**TO DO:** Can you return the records below exactly as they stand, but only from the first line through the one with "unlistedByte := rfl"?

**EXERCISE INPUT:**
-- ==== Sys2Proof/Laws/Memory.lean ====
section
/-! SUPPORT. The laws of the message buffer: read after write, frame, canonical form. -/

namespace Sys2Proof.Machine.Memory

@[simp] theorem read_nil (off : Nat) : read [] off = unlistedByte := rfl

theorem read_cons (c : Host.Cell) (m : Memory) (off : Nat) :
    read (c :: m) off = if c.1 = off then c.2 else read m off := rfl

@[simp] theorem wf_nil : wf [] := by simp [wf]

theorem wf_cons {c : Host.Cell} {m : Memory} :
    wf (c :: m) ↔ (∀ x ∈ m, c.1 < x.1) ∧ c.2 ≠ unlistedByte ∧ wf m := by
  simp only [wf, List.pairwise_cons, List.forall_mem_cons]
  tauto

/-- An offset below every listed one reads as unlisted. -/
theorem read_of_lt {m : Memory} {off : Nat} (h : ∀ x ∈ m, off < x.1) : read m off = unlistedByte := by
  induction m with
  | nil => rfl
  | cons c m ih =>
    have hc := h c (by simp)
    rw [read_cons, if_neg (by omega)]
    exact ih fun x hx => h x (by simp [hx])

theorem mem_cell {off : Nat} {b : Byte} {x : Host.Cell} (h : x ∈ cell off b) : x = (off, b) ∧ b ≠ unlistedByte := by
  unfold cell at h
  split at h <;> simp_all

/-- What a write can leave in the list: old cells, and the new one. -/
theorem mem_write {m : Memory} {off : Nat} {b : Byte} {x : Host.Cell} (h : x ∈ write m off b) :
    x ∈ m ∨ (x = (off, b) ∧ b ≠ unlistedByte) := by
  induction m with
  | nil => exact .inr (mem_cell h)
  | cons c m ih =>
    unfold write at h
    split at h
    · rcases List.mem_append.mp h with h | h
      · exact .inr (mem_cell h)
      · exact .inl h
    · split at h
      · rcases List.mem_append.mp h with h | h
        · exact .inr (mem_cell h)
        · exact .inl (List.mem_cons_of_mem _ h)
      · rcases List.mem_cons.mp h with h | h
        · exact .inl (by simp [h])
        · rcases ih h with h | h
          · exact .inl (List.mem_cons_of_mem _ h)
          · exact .inr h

theorem cell_append_wf {m : Memory} {off : Nat} {b : Byte} (hm : wf m) (h : ∀ x ∈ m, off < x.1) :
    wf (cell off b ++ m) := by
  unfold cell
  split
  · exact hm
  · exact wf_cons.mpr ⟨h, by assumption, hm⟩

/-- A write keeps the canonical form. -/
theorem write_wf {m : Memory} {off : Nat} {b : Byte} (hm : wf m) : wf (write m off b) := by
  induction m with
  | nil => simpa [write] using cell_append_wf (b := b) wf_nil (off := off) (by simp)
  | cons c m ih =>
    obtain ⟨hlt, hne, hwf⟩ := wf_cons.mp hm
    unfold write
    split
    · rename_i h
      refine cell_append_wf hm fun x hx => ?_
      rcases List.mem_cons.mp hx with rfl | hx
      · exact h
      · exact lt_trans h (hlt x hx)
    · split
      · rename_i h
        exact cell_append_wf hwf fun x hx => h ▸ hlt x hx
      · rename_i h1 h2
        refine wf_cons.mpr ⟨fun x hx => ?_, hne, ih hwf⟩
        rcases mem_write hx with hx | ⟨rfl, -⟩
        · exact hlt x hx
        · show c.1 < off
          omega

/-- A write inside a bound lists nothing outside it. -/
theorem write_inside {m : Memory} {off n : Nat} {b : Byte} (hm : ∀ c ∈ m, c.1 < n) (ho : off < n) :
    ∀ c ∈ write m off b, c.1 < n := by
  intro c hc
  rcases mem_write hc with hc | ⟨rfl, -⟩
  · exact hm c hc
  · exact ho

theorem read_cell_append_same {m : Memory} {off : Nat} {b : Byte} (h : ∀ x ∈ m, off < x.1) :
    read (cell off b ++ m) off = b := by
  unfold cell
  split
  · rw [List.nil_append, read_of_lt h]
    exact Eq.symm ‹_›
  · simp [read_cons]

theorem read_cell_append_other {m : Memory} {off a : Nat} {b : Byte} (h : a ≠ off) :
    read (cell off b ++ m) a = read m a := by
  unfold cell
  split
  · rfl
  · simp [read_cons, Ne.symm h]

/-- A read after a write to the same offset gives the byte written. -/
theorem read_write_same {m : Memory} (hm : wf m) (off : Nat) (b : Byte) : read (write m off b) off = b := by
  induction m with
  | nil => simpa [write] using read_cell_append_same (m := []) (off := off) (b := b) (by simp)
  | cons c m ih =>
    obtain ⟨hlt, -, hwf⟩ := wf_cons.mp hm
    unfold write
    split
    · rename_i h
      refine read_cell_append_same fun x hx => ?_
      rcases List.mem_cons.mp hx with rfl | hx
      · exact h
      · exact lt_trans h (hlt x hx)
    · split
      · rename_i h
        exact read_cell_append_same fun x hx => h ▸ hlt x hx
      · rename_i h1 h2
        rw [read_cons, if_neg (Ne.symm h2), ih hwf]

/-- A write leaves every other offset alone. -/
theorem read_write_other (m : Memory) {off a : Nat} (b : Byte) (h : a ≠ off) :
    read (write m off b) a = read m a := by
  induction m with
  | nil => simpa [write] using read_cell_append_other (m := []) (b := b) h
  | cons c m ih =>
    unfold write
    split
    · exact read_cell_append_other h
    · split
      · rename_i h2
        rw [read_cell_append_other h, read_cons, if_neg]
        exact fun hc => h (hc ▸ h2.symm)
      · rw [read_cons, read_cons, ih]

@[simp] theorem readBytes_length (m : Memory) (addr n : Nat) : (readBytes m addr n).length = n := by
  simp [readBytes]

/-- Two buffers that agree on the bytes read give the same byte string. -/
theorem readBytes_congr {m m' : Memory} {addr n : Nat} (h : ∀ k < n, m.read (addr + k) = m'.read (addr + k)) :
    readBytes m addr n = readBytes m' addr n := by
  unfold readBytes
  exact List.map_congr_left fun k hk => h k (List.mem_range.mp hk)

end Sys2Proof.Machine.Memory
end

**OUTPUT FOR THIS TASK:**
-- ==== Sys2Proof/Laws/Memory.lean ====
section
/-! SUPPORT. The laws of the message buffer: read after write, frame, canonical form. -/

namespace Sys2Proof.Machine.Memory

@[simp] theorem read_nil (off : Nat) : read [] off = unlistedByte := rfl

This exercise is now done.